__THE PROBLEM__. Only these lines of the data below are wanted: the one with "else match (match k with | .tile => defTileLog", the one with "def setRole (k", and any lines between them, each repeated exactly.

__ENTRIES SHOWN__.
□ □ □ □ □ □ □
-- ==== Sys2Proof/Machine/Plan.lean ====
section
/-! DEFINITION. `REGION_MAP` (R27, R29) and the seating plan's tables (R401 to R411): the built-in default plan,
entries, translation, and the lookup port's answers. -/

namespace Sys2Proof.Machine

/-! ### `REGION_MAP` (R27 to R29) -/

/-- The sector of each domain's ordinal (R29): LOGIC `j`, ARRAY `a`, LINK `l`, MIF `m`. -/
def logicSec (j : Nat) : Nat := 16 * (j / 12) + j % 12
def arraySec (a : Nat) : Nat := 16 * (a / 2) + 12 + a % 2

/-- Units of each kind in the build (R29): 0 tiles, 1 bank groups, 2 lane groups, 3 memory-interface slices. -/
def unitCount (p : Params) (kind : Nat) : Nat :=
  let q := p.build.sectors / 16
  match p.regionMap with
  | .reference => [252 * q, 32 * q, 4 * q, 4 * q].getD kind 0
  | .table t g l m => ([t, g, l, m].getD kind []).length

/-- The global cluster that feeds a unit; none beyond `REGION_MAP`. -/
def unitCluster (p : Params) (kind index : Nat) : Option Nat :=
  if unitCount p kind ≤ index then none
  else match p.regionMap with
    | .reference =>
      if kind = 0 then some (4 * logicSec (index / 21) + Nat.min ((index % 21) / 5) 3)
      else if kind = 1 then some (4 * arraySec (index / 16) + (index % 16) / 4)
      else if kind = 2 then some (4 * (16 * (index / 4) + 14) + index % 4)
      else some (4 * (16 * (index / 4) + 15) + index % 4)
    | .table t g l m => ([t, g, l, m].getD kind [])[index]?

/-- The units of a kind that a sector feeds, in ascending order. -/
def sectorUnits (p : Params) (kind sc : Nat) : List Nat :=
  match p.regionMap with
  | .reference =>
    if kind = 0 then
      if domOf sc = 0 then (upto 21).map (fun i => 21 * (12 * (sc / 16) + sc % 16) + i) else []
    else if kind = 1 then
      if domOf sc = 1 then (upto 16).map (fun k => 16 * (2 * (sc / 16) + (sc % 16 - 12)) + k) else []
    else if kind = 2 then (if domOf sc = 2 then (upto 4).map (fun c => 4 * (sc / 16) + c) else [])
    else (if domOf sc = 3 then (upto 4).map (fun c => 4 * (sc / 16) + c) else [])
  | .table _ _ _ _ => (upto (unitCount p kind)).filter (fun i => (unitCluster p kind i).map (· / 4) == some sc)

/-- The cluster of a physical tile; the global cluster 0 for one beyond the map, which no plan names. -/
def tileCluster (p : Params) (t : Nat) : Nat := (unitCluster p 0 t).getD 0

/-- Physical banks of a group (R405): 51. -/
abbrev groupBanks : Nat := 51
/-- The bank group of a physical bank, and a group's physical banks. -/
def bankGroup (b : Nat) : Nat := b / groupBanks
def banksOf (g : Nat) : List Nat := (upto groupBanks).map (fun i => groupBanks * g + i)
def groupCount (p : Params) : Nat := unitCount p 1

/-- Physical units of a placed kind. -/
def physCount (p : Params) (k : UnitKind) : Nat :=
  match k with
  | .tile => unitCount p 0
  | .bank => groupBanks * groupCount p

/-- The cluster that feeds a physical unit of the plan. -/
def physCluster (p : Params) (k : UnitKind) (i : Nat) : Option Nat :=
  match k with
  | .tile => unitCluster p 0 i
  | .bank => unitCluster p 1 (bankGroup i)

/-! ### The built-in default plan (R405) -/

/-- Tiles that serve by default, in the order of their logical tiles. -/
def servingTiles (p : Params) : List Nat :=
  (upto (p.build.sectors / 16 * 12)).foldl (fun l j =>
    let ts := sectorUnits p 0 (logicSec j)
    l ++ ts.take (ts.length - p.tileSpares)) []

/-- The physical tile of a logical tile by default, and the other way. In the reference map both are arithmetic. -/
def defTilePhys (p : Params) (t : Nat) : Option Nat :=
  match p.regionMap with
  | .reference =>
    let n := 21 - p.tileSpares
    if n = 0 then none
    else if t / n < p.build.sectors / 16 * 12 then some (21 * (t / n) + t % n) else none
  | .table _ _ _ _ => (servingTiles p)[t]?

def defTileLog (p : Params) (i : Nat) : Option Nat :=
  match p.regionMap with
  | .reference =>
    let n := 21 - p.tileSpares
    if i % 21 < n && decide (i < unitCount p 0) then some (n * (i / 21) + i % 21) else none
  | .table _ _ _ _ => (servingTiles p).idxOf? i

def defBankPhys (p : Params) (b : Nat) : Option Nat :=
  let n := groupBanks - p.bankSpares
  if n = 0 then none else if b / n < groupCount p then some (groupBanks * (b / n) + b % n) else none

def defBankLog (p : Params) (i : Nat) : Option Nat :=
  let n := groupBanks - p.bankSpares
  if i % groupBanks < n && decide (bankGroup i < groupCount p) then some (n * bankGroup i + i % groupBanks) else none

/-- Logical units of a kind that an entry exists for. -/
def logCount (k : UnitKind) : Nat := match k with | .tile => 1024 | .bank => 8192

/-- `VALID` with `PHYS`. -/
def mapped (phys : Nat) : Word := BitVec.ofNat 32 (phys + 0x8000)

/-- The default logical and physical entries (R403). -/
def defLog (p : Params) (k : UnitKind) (i : Nat) : Word :=
  if logCount k ≤ i then 0
  else match (match k with | .tile => defTilePhys p i | .bank => defBankPhys p i) with
    | some x => mapped x
    | none => 0

def physEntry (role logical : Nat) : Word := BitVec.ofNat 32 (role + 0x10000 * logical)

def defPhys (p : Params) (k : UnitKind) (i : Nat) : Word :=
  if physCount p k ≤ i then 0
  else match (match k with | .tile => defTileLog p i | .bank => defBankLog p i) with
    | some l => if l < logCount k then physEntry 1 l else physEntry 2 0
    | none => physEntry 2 0

/-! ### Entries -/

def modPlan (f : Plan → Plan) (s : State) : State := s.setPlan (f s.plan)

def logEntry (s : State) (k : UnitKind) (i : Nat) : Word :=
  Store.get (match k with | .tile => s.plan.tiles | .bank => s.plan.banks) (defLog s.params k i) i

def setLog (k : UnitKind) (i : Nat) (w : Word) (s : State) : State :=
  match k with
  | .tile => modPlan (fun p => { p with tiles := Store.set p.tiles (defLog s.params k i) i w }) s
  | .bank => modPlan (fun p => { p with banks := Store.set p.banks (defLog s.params k i) i w }) s

def physWord (s : State) (k : UnitKind) (i : Nat) : Word :=
  Store.get (match k with | .tile => s.plan.ptiles | .bank => s.plan.pbanks) (defPhys s.params k i) i

def setPhys (k : UnitKind) (i : Nat) (w : Word) (s : State) : State :=
  match k with
  | .tile => modPlan (fun p => { p with ptiles := Store.set p.ptiles (defPhys s.params k i) i w }) s
  | .bank => modPlan (fun p => { p with pbanks := Store.set p.pbanks (defPhys s.params k i) i w }) s

/-- An entry of the previous plan; zero while none is kept (R402). -/
def prevEntry (s : State) (k : UnitKind) (i : Nat) : Word :=
  if s.plan.kept then Store.get (match k with | .tile => s.plan.prevT | .bank => s.plan.prevB) (defLog s.params k i) i
  else 0

/-- `ROLE` and `LOGICAL` of a physical unit (R403). -/
def role (s : State) (k : UnitKind) (i : Nat) : Nat := (physWord s k i).field 2 0
def roleLog (s : State) (k : UnitKind) (i : Nat) : Nat := (physWord s k i).field 28 16
def setRole (k : UnitKind) (i r logical : Nat) (s : State) : State := setPhys k i (physEntry r logical) s

/-- Fields of a logical entry. -/
def entryPhys (w : Word) : Nat := w.field 12 0
def entryValid (w : Word) : Bool := w.bit 15
def entryPin (w : Word) : Bool := w.bit 16
def entryRes (w : Word) : Bool := w.bit 17
def entryOwner (w : Word) : Nat := w.field 31 24

/-! ### Translation (R215, R411, R558) -/

def planEpoch (s : State) : Nat := s.plan.epoch
def prevKept (s : State) : Bool := s.plan.kept

/-- The physical tile a logical tile sits on, in the current and in the previous plan. -/
def planTile (s : State) (t : Nat) : Option Nat :=
  let w := logEntry s .tile t
  if entryValid w then some (entryPhys w) else none
def prevTile (s : State) (t : Nat) : Option Nat :=
  let w := prevEntry s .tile t
  if entryValid w then some (entryPhys w) else none

/-- A tile serves (check 5 of R214, R418). -/
def tileServes (s : State) (t : Nat) : Bool := role s .tile t == 1

/-- The placed kind whose units a cluster feeds: banks for ARRAY, tiles otherwise. -/
def cluKind (g : Nat) : UnitKind := if domOf (g / 4) = 1 then .bank else .tile

/-- The physical units of its kind that a cluster feeds. -/
def cluUnits (p : Params) (g : Nat) : List Nat :=
  match cluKind g with
  | .tile => (sectorUnits p 0 (g / 4)).filter (fun i => unitCluster p 0 i == some g)
  | .bank => ((sectorUnits p 1 (g / 4)).filter (fun i => unitCluster p 1 i == some g)).foldl (fun l k => l ++ banksOf k) []

/-- The units that a cluster serves (R417). -/
def cluServing (s : State) (g : Nat) : List Nat := (cluUnits s.params g).filter (fun i => role s (cluKind g) i == 1)

/-- The answer that the current plan gives (R411, R558). Until the first LOAD ends there is no plan. -/
def lookup (s : State) (k : UnitKind) (index epoch : Nat) : LookupAns :=
  if !s.plan.ready then ⟨0, false, 0, false⟩
  else
    let old := s.plan.kept && epoch == s.plan.prev && epoch != s.plan.epoch
    let w := if old then prevEntry s k index else logEntry s k index
    ⟨entryPhys w, entryValid w, if old then s.plan.prev else s.plan.epoch, s.plan.reverted⟩

/-- A port takes one query per tick (R558); the reference fixes the number of ports. -/
def execLookupQuery (port : Nat) (k : UnitKind) (index : BitVec 13) (epoch : BitVec 8) (s : State) :=
  act s (decide (port < s.params.lookupPorts) && !s.seat.pend.any (fun l => l.port == port && l.due == now s + 3))
    (s.setSeat { s.seat with pend := s.seat.pend ++ [⟨port, now s + 3, k, index.toNat, epoch.toNat, none⟩] })

/-- At the end of a tick its queries have their answers, from the plan that any flip of the tick has left current (R408,
R558). -/
def formAnswers (s : State) : State :=
  if s.seat.pend.isEmpty then s
  else s.setSeat { s.seat with pend := s.seat.pend.map (fun l =>
    if l.answer.isSome then l else { l with answer := some (lookup s l.kind l.index l.epoch) }) }

def execLookupAnswer (port : Nat) (s : State) :=
  match s.seat.pend.find? (fun l => l.port == port) with
  | some l =>
    act s (l.due == now s)
      (s.setSeat { s.seat with pend := s.seat.pend.filter (fun x => !(x.port == port && x.due == l.due)),
                               answers := match l.answer with
                                 | some a => s.seat.answers.put port a
                                 | none => s.seat.answers })
  | none => act s false s

end Sys2Proof.Machine
end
□ □ □ □ □ □ □
__SOLUTION__.
  else match (match k with | .tile => defTileLog p i | .bank => defBankLog p i) with
    | some l => if l < logCount k then physEntry 1 l else physEntry 2 0
    | none => physEntry 2 0

/-! ### Entries -/

def modPlan (f : Plan → Plan) (s : State) : State := s.setPlan (f s.plan)

def logEntry (s : State) (k : UnitKind) (i : Nat) : Word :=
  Store.get (match k with | .tile => s.plan.tiles | .bank => s.plan.banks) (defLog s.params k i) i

def setLog (k : UnitKind) (i : Nat) (w : Word) (s : State) : State :=
  match k with
  | .tile => modPlan (fun p => { p with tiles := Store.set p.tiles (defLog s.params k i) i w }) s
  | .bank => modPlan (fun p => { p with banks := Store.set p.banks (defLog s.params k i) i w }) s

def physWord (s : State) (k : UnitKind) (i : Nat) : Word :=
  Store.get (match k with | .tile => s.plan.ptiles | .bank => s.plan.pbanks) (defPhys s.params k i) i

def setPhys (k : UnitKind) (i : Nat) (w : Word) (s : State) : State :=
  match k with
  | .tile => modPlan (fun p => { p with ptiles := Store.set p.ptiles (defPhys s.params k i) i w }) s
  | .bank => modPlan (fun p => { p with pbanks := Store.set p.pbanks (defPhys s.params k i) i w }) s

/-- An entry of the previous plan; zero while none is kept (R402). -/
def prevEntry (s : State) (k : UnitKind) (i : Nat) : Word :=
  if s.plan.kept then Store.get (match k with | .tile => s.plan.prevT | .bank => s.plan.prevB) (defLog s.params k i) i
  else 0

/-- `ROLE` and `LOGICAL` of a physical unit (R403). -/
def role (s : State) (k : UnitKind) (i : Nat) : Nat := (physWord s k i).field 2 0
def roleLog (s : State) (k : UnitKind) (i : Nat) : Nat := (physWord s k i).field 28 16
def setRole (k : UnitKind) (i r logical : Nat) (s : State) : State := setPhys k i (physEntry r logical) s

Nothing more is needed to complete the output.